Saturday 3 September 2005

US August employment, Asian GDP and trade growth

US non-farm payroll employment increased by less than forecast in August. Reuters reports:

U.S. employers added 169,000 workers to their payrolls last month and the jobless rate fell unexpectedly to 4.9 percent, its lowest level since August 2001, a reminder of the economy's vigor before Hurricane Katrina slammed into the Gulf Coast.

While August's job-creation tally fell slightly short of the 190,000 gain expected by Wall Street, the Labor Department said on Friday job growth in June and July was stronger than previously thought, bumping up the tally for those two months by a combined 44,000.

Job gains in August were broad-based, although factory employment slipped by 14,000 - the third consecutive monthly decline. Over the past year, the manufacturing sector has shed 110,000 workers...

The report showed construction payrolls grew by 25,000 - a figure surely to swell in the months ahead as rebuilding after Katrina gets under way.

The service-side of the economy created 156,000 jobs, spread across most sectors.

Average hourly earnings increased two cents, or 0.1 percent, with the year-on-year reading edging down to a 2.7 percent gain from July's upwardly revised 2.8 percent. The length of the average work week held steady at 33.7 hours.

As with other economic data, Hurricane Katrina will have an impact on upcoming employment data. The survey for the August jobs data had been carried out before the hurricane hit the Gulf Coast.

In economic news out of Asia, South Korea's economic growth picked up momentum in the second quarter, with GDP growing 3.3 percent year-on-year, up from a 2.7 percent gain in the previous quarter, the Bank of Korea (BOK) reported yesterday. In Singapore, private-sector economists have raised their median 2005 growth forecast for Singapore to 4.4 percent from 3.8 percent in the previous poll in June.
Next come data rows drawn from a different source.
-- ==== Sys2Proof/Laws/Step.lean ====
section
/-! SUPPORT. What one step can do, said once; the cycle on a fetched word; placing an instruction. -/

namespace Sys2Proof.Machine

/-- The meaning of an instruction never stops: it answers a next state. -/
theorem exec_next (i : Instr) (s : State) : ∃ t, exec i s = .next t := by
  cases i <;> exact ⟨_, rfl⟩

/-- The action on a word that decodes to no instruction. -/
theorem execWord_reject {w : Word} {e : DecodeReject} (h : decodeWord w = .error e) (s : State) :
    execWord w s = .next (settle s (unrecognizedAction w s)) := by
  simp [execWord, h]

theorem execWord_decoded {w : Word} {i : Instr} (h : decodeWord w = .ok i) (s : State) :
    execWord w s = exec i s := by
  simp [execWord, h]

theorem execWord_next (w : Word) (s : State) : ∃ t, execWord w s = .next t := by
  unfold execWord
  split
  · exact exec_next _ s
  · exact ⟨_, rfl⟩

/-- A step of a faulted core answers the fault, and every other step answers a next state: the entry of
a fetch fault, or the execution of the fetched word after the advance. -/
theorem step_cases (s : State) :
    (s.status.state = .faulted ∧ step s = .fault (.coreFaulted s.status)) ∨
    (s.status.state = .running ∧ 4094 < s.pc.toNat ∧
      step s = .next (enterFault s.pc (outOfBoundsAt (max s.pc.toNat 4096)) (hostTurn s))) ∨
    (s.status.state = .running ∧ s.pc.toNat ≤ 4094 ∧
      step s = execWord (fetchedWord s) (advancePc (hostTurn s))) := by
  cases h : s.status.state with
  | faulted => exact .inl ⟨rfl, by simp [step, hostTurnThenCycle, h]⟩
  | running =>
    refine .inr ?_
    by_cases hp : s.pc.toNat ≤ 4094
    · exact .inr ⟨rfl, hp, by simp [step, hostTurnThenCycle, h, cycle, fetch16_eq, hp, fetchedWord]⟩
    · exact .inl ⟨rfl, by omega, by
        simp [step, hostTurnThenCycle, h, cycle, fetch16_eq, hp]⟩

/-- A running core always has a step. -/
theorem step_next_of_running {s : State} (h : s.status.state = .running) : ∃ t, step s = .next t := by
  rcases step_cases s with ⟨hf, -⟩ | ⟨-, -, hs⟩ | ⟨-, -, hs⟩
  · rw [h] at hf
    cases hf
  · exact ⟨_, hs⟩
  · rw [hs]
    exact execWord_next _ _

/-- Splitting a word into its two bytes and joining them gives the word. -/
theorem joinBytes_wordBytes (w : Word) : joinBytes (w.extractLsb' 8 8) (w.extractLsb' 0 8) = w := by
  unfold joinBytes
  ext i hi
  grind

/-- The word placed at the program counter is the word the next cycle fetches. -/
theorem fetchedWord_placeWord {s : State} (hm : Memory.wf s.mem = true) (hp : s.pc.toNat ≤ 4094)
    (w : Word) : fetchedWord (placeWord s w) = w := by
  have hlen : s.pc.toNat + 2 ≤ 4096 := by omega
  simp only [placeWord, memWriteBytes_eq, wordBytes, List.length_cons, List.length_nil, Nat.zero_add,
    Nat.reduceAdd, hlen, or_true, if_true, fetchedWord]
  rw [memGet_memSetBytes hm (by simp; omega), memGet_memSetBytes hm (by simp; omega)]
  simp [joinBytes_wordBytes]

end Sys2Proof.Machine
end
In China, the National Development and Reform Commission (NDRC) said the country's exports in July rose 30 percent year-on-year to 65.58 billion dollars -- the lowest monthly increase this year -- while imports increased only 12.7 percent year-on-year. Actual FDI in July fell 4.9 percent from a year ago. The NDRC expects "significant changes" in export growth in the second half of this year or in the first half of next year at the latest.